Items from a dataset

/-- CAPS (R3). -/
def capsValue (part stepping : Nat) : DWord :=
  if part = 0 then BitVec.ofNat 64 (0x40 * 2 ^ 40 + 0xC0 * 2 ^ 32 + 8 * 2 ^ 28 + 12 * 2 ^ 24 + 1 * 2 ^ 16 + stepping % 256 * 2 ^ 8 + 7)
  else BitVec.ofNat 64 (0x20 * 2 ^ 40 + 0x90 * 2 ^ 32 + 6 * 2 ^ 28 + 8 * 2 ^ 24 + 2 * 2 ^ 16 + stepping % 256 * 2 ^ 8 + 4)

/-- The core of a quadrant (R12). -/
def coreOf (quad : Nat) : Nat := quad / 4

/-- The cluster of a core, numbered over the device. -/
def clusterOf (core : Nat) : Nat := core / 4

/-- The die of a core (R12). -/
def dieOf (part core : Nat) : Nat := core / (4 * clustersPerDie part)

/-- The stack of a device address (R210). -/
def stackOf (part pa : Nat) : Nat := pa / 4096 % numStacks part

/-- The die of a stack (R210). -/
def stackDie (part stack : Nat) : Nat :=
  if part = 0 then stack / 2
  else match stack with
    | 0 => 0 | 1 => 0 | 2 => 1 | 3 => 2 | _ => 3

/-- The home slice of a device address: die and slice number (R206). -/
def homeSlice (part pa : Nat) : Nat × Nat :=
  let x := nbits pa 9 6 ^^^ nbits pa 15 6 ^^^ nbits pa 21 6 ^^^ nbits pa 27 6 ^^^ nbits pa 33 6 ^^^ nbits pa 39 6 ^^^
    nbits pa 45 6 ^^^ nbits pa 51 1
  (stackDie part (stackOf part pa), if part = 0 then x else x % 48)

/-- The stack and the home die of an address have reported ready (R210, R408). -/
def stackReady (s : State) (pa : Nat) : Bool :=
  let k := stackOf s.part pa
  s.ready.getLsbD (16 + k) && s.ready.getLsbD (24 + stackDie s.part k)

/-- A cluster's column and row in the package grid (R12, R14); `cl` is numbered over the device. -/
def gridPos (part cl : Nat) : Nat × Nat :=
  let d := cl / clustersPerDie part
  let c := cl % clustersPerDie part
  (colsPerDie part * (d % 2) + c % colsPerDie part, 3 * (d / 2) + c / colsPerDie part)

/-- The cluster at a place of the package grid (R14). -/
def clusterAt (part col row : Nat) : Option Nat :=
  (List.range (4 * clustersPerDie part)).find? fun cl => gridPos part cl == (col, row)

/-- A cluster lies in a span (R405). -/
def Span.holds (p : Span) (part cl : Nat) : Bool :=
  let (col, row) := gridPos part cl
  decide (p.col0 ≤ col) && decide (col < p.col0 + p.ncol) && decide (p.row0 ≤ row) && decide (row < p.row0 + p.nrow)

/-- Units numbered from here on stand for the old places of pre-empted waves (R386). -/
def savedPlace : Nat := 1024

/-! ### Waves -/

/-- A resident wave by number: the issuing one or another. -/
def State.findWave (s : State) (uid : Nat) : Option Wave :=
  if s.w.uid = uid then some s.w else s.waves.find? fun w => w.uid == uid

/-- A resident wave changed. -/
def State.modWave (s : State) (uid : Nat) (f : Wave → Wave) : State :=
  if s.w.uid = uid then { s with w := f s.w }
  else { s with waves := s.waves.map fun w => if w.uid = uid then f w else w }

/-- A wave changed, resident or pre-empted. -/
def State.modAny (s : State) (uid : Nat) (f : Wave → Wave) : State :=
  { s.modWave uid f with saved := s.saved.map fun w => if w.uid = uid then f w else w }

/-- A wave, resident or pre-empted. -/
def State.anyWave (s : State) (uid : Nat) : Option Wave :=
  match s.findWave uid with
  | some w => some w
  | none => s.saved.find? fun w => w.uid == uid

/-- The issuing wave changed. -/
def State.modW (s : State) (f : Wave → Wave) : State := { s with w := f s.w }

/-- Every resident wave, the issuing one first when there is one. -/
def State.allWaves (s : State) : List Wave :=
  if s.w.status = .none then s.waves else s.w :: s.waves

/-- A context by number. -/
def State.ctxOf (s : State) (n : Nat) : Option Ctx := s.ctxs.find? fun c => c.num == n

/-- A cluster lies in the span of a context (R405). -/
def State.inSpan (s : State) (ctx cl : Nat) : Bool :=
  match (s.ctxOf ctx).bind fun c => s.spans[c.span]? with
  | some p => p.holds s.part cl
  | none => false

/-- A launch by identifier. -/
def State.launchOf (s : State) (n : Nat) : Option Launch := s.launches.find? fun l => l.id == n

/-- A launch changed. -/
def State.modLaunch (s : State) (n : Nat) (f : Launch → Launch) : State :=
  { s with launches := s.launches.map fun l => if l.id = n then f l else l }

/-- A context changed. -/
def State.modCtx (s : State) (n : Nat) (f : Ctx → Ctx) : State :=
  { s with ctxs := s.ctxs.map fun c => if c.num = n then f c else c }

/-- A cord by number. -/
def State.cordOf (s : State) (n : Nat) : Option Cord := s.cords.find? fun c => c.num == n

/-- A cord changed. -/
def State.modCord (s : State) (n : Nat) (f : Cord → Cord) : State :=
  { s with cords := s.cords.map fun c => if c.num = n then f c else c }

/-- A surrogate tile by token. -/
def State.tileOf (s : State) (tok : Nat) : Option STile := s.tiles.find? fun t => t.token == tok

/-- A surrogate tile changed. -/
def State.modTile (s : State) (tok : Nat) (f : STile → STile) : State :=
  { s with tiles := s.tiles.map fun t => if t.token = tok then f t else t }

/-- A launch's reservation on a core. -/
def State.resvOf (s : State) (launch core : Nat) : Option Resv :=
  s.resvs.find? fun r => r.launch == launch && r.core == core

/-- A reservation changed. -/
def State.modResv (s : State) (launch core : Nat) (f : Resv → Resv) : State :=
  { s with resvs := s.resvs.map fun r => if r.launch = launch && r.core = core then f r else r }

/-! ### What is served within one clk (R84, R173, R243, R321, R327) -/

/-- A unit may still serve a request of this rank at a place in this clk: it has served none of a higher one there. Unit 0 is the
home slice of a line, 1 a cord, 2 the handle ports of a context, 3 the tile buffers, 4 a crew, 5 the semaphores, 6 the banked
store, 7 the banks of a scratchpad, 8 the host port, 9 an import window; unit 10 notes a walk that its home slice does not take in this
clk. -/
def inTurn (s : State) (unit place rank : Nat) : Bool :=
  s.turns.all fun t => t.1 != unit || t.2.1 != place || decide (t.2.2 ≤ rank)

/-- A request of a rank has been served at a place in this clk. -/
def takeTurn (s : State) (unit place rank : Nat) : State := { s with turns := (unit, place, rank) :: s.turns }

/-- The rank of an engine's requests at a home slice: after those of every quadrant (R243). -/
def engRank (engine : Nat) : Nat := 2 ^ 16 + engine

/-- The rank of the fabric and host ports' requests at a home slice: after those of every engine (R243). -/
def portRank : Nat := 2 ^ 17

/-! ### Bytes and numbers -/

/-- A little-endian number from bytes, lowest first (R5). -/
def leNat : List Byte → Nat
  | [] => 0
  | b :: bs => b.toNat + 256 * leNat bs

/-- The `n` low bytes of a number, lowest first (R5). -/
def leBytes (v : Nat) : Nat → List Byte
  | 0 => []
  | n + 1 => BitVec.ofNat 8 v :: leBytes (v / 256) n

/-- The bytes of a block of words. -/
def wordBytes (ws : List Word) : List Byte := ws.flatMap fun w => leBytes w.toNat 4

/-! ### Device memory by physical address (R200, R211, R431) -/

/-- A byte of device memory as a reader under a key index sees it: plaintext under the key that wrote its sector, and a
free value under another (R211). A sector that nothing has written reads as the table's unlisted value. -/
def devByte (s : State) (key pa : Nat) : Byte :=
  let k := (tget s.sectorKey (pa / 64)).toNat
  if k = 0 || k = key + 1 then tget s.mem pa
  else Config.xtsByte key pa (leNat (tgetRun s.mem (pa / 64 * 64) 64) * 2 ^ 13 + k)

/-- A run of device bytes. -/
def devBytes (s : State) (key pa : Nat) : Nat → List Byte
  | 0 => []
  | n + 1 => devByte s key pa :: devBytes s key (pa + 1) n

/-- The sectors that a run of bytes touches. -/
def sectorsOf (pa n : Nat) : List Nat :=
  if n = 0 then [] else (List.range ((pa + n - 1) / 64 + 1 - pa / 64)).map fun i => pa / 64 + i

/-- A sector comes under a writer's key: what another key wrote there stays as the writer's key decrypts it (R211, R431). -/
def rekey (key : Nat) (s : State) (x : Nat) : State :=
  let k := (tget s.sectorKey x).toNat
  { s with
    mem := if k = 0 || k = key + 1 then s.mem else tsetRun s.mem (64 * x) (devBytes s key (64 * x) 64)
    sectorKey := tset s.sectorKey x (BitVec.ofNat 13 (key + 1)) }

### What you should do
Return every line in the records that includes the string "match".

### Your solution
  else match stack with
  match s.findWave uid with
  match (s.ctxOf ctx).bind fun c => s.spans[c.span]? with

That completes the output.